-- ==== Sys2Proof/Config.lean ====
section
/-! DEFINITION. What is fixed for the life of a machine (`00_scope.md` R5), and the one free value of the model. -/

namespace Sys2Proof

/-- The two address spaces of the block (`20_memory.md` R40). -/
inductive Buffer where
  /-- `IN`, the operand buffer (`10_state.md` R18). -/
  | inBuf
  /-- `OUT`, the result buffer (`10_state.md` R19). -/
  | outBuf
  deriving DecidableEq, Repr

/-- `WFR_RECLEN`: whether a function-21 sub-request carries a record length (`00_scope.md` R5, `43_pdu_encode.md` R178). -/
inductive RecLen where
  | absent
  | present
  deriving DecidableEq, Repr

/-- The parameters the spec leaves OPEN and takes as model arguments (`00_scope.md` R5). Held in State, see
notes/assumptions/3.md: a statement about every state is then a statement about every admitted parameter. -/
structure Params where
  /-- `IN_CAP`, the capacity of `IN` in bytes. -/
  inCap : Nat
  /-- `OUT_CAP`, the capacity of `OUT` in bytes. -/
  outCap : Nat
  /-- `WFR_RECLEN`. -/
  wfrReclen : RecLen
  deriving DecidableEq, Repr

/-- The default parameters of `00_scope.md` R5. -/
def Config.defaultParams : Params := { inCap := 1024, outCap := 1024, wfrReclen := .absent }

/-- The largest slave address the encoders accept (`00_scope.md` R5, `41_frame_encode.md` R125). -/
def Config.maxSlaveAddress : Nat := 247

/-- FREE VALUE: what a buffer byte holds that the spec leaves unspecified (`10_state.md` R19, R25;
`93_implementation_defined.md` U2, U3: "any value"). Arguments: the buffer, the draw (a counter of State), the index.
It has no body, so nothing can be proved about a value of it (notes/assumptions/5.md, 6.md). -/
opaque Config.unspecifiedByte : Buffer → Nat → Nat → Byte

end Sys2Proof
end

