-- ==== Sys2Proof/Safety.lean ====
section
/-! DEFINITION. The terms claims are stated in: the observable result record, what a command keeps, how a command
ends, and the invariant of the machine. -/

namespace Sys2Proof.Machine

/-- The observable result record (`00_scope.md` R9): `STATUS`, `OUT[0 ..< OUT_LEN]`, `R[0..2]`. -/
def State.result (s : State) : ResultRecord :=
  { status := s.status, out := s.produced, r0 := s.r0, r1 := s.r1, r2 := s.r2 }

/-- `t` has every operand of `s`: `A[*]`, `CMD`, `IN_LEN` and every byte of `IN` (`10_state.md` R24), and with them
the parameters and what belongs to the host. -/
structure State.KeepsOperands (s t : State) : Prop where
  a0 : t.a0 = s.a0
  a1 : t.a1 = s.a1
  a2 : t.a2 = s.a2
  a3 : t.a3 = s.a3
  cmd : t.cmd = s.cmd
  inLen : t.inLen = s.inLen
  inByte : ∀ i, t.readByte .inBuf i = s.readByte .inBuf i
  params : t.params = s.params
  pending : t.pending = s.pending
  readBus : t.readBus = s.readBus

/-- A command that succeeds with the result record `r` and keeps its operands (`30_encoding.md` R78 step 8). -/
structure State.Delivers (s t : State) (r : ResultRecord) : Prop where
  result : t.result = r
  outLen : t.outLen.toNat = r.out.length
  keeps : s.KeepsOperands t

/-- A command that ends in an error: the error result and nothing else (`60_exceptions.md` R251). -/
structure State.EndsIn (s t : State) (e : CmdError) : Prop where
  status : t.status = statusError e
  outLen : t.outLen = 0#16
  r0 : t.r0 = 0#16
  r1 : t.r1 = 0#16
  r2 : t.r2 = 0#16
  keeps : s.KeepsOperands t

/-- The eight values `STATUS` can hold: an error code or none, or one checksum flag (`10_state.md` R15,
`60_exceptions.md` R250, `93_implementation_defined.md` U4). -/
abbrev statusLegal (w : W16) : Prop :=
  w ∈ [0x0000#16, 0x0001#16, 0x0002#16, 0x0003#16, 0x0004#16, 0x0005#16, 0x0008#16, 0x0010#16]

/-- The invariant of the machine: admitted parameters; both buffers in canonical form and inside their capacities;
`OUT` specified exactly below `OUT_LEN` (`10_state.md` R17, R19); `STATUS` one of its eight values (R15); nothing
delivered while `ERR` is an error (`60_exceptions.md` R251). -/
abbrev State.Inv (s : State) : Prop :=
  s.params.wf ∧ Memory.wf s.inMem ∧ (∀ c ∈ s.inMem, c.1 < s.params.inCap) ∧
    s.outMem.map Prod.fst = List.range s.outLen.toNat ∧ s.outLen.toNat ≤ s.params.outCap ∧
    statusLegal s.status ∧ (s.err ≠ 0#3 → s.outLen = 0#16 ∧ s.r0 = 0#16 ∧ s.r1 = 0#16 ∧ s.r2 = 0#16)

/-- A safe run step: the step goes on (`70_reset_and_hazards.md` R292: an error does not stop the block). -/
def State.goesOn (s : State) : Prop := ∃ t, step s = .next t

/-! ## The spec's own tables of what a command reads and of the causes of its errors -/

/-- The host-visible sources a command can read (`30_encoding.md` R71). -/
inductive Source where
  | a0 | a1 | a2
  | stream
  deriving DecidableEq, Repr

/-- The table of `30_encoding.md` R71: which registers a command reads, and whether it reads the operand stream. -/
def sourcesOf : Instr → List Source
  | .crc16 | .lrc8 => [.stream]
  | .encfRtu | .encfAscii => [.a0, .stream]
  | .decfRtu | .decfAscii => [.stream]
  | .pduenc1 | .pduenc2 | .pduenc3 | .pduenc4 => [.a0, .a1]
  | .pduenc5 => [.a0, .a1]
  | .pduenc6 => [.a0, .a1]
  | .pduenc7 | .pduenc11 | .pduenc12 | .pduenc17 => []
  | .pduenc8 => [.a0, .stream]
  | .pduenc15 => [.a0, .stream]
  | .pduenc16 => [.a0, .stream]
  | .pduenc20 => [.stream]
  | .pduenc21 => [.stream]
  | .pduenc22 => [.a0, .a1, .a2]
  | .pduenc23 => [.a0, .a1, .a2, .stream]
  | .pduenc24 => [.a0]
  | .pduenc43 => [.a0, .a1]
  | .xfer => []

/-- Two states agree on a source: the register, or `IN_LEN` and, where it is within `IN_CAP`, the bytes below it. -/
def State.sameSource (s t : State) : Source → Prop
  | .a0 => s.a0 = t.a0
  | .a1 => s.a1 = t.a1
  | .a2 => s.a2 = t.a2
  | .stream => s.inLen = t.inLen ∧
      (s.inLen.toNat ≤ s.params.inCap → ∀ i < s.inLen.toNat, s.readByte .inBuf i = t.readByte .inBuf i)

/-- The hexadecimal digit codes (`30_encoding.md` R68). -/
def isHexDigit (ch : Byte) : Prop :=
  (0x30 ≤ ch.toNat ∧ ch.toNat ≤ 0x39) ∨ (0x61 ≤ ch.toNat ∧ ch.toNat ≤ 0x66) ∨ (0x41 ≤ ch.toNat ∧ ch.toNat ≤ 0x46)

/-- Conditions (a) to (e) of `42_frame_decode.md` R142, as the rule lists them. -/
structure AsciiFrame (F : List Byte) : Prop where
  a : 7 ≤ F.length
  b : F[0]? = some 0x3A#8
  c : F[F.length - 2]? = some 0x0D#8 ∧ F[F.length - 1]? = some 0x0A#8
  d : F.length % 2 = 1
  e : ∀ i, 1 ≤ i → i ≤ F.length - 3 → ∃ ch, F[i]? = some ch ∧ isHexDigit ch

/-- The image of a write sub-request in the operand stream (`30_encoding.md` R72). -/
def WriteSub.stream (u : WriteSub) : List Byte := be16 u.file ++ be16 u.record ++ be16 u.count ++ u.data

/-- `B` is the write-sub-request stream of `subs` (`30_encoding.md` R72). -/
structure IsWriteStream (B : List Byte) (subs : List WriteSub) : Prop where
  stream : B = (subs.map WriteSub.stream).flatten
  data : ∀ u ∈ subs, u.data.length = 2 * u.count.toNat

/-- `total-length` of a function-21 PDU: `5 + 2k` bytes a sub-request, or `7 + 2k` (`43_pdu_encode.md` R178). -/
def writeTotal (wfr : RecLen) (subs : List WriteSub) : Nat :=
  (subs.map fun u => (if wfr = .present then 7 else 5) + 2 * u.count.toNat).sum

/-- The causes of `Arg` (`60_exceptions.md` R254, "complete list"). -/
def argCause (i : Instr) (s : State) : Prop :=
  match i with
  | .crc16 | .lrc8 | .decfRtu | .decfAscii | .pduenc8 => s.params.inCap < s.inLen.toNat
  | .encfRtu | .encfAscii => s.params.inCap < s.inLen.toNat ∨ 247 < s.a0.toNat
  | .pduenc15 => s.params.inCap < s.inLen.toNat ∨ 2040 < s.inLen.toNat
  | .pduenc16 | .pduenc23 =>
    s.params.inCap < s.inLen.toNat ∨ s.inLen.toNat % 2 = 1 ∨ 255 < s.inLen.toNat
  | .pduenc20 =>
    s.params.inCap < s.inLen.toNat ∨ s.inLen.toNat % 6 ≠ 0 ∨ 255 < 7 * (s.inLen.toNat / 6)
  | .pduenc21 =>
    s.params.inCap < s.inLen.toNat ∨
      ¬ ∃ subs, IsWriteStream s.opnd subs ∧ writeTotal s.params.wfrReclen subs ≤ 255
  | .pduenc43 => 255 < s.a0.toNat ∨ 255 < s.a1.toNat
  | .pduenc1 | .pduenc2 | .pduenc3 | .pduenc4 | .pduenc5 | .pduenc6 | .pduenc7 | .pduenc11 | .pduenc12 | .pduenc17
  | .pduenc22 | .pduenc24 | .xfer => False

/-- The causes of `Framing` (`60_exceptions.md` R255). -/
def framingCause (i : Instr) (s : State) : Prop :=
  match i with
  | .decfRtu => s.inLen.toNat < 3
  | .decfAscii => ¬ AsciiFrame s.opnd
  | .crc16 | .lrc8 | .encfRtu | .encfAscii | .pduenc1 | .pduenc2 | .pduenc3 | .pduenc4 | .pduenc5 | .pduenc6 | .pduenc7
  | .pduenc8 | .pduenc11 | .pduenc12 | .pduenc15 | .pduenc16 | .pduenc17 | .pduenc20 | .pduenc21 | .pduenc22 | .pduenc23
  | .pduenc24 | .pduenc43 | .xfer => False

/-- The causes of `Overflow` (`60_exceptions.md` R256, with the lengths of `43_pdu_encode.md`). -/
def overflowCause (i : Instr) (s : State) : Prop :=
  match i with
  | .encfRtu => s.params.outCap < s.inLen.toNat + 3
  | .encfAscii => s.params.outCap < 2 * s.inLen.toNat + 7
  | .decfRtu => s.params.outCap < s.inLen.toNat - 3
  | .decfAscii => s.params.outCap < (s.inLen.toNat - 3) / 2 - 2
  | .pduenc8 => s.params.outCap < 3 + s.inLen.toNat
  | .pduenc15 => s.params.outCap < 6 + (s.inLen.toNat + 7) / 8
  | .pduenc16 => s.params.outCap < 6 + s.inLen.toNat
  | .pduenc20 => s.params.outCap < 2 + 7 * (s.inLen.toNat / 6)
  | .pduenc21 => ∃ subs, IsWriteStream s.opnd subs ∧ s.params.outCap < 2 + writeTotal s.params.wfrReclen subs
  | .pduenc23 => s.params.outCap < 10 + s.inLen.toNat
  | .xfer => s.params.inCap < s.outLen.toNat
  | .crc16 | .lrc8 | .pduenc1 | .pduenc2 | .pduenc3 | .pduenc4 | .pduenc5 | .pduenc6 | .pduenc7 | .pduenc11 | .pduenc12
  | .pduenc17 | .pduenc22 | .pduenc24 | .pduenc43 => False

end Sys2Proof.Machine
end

* **The task**: Look through the material above and print exactly the lines from the one containing "def State.goesOn (s" to the one containing "inductive Source where", both included, and nothing more.

* **Task output**:
def State.goesOn (s : State) : Prop := ∃ t, step s = .next t

/-! ## The spec's own tables of what a command reads and of the causes of its errors -/

/-- The host-visible sources a command can read (`30_encoding.md` R71). -/
inductive Source where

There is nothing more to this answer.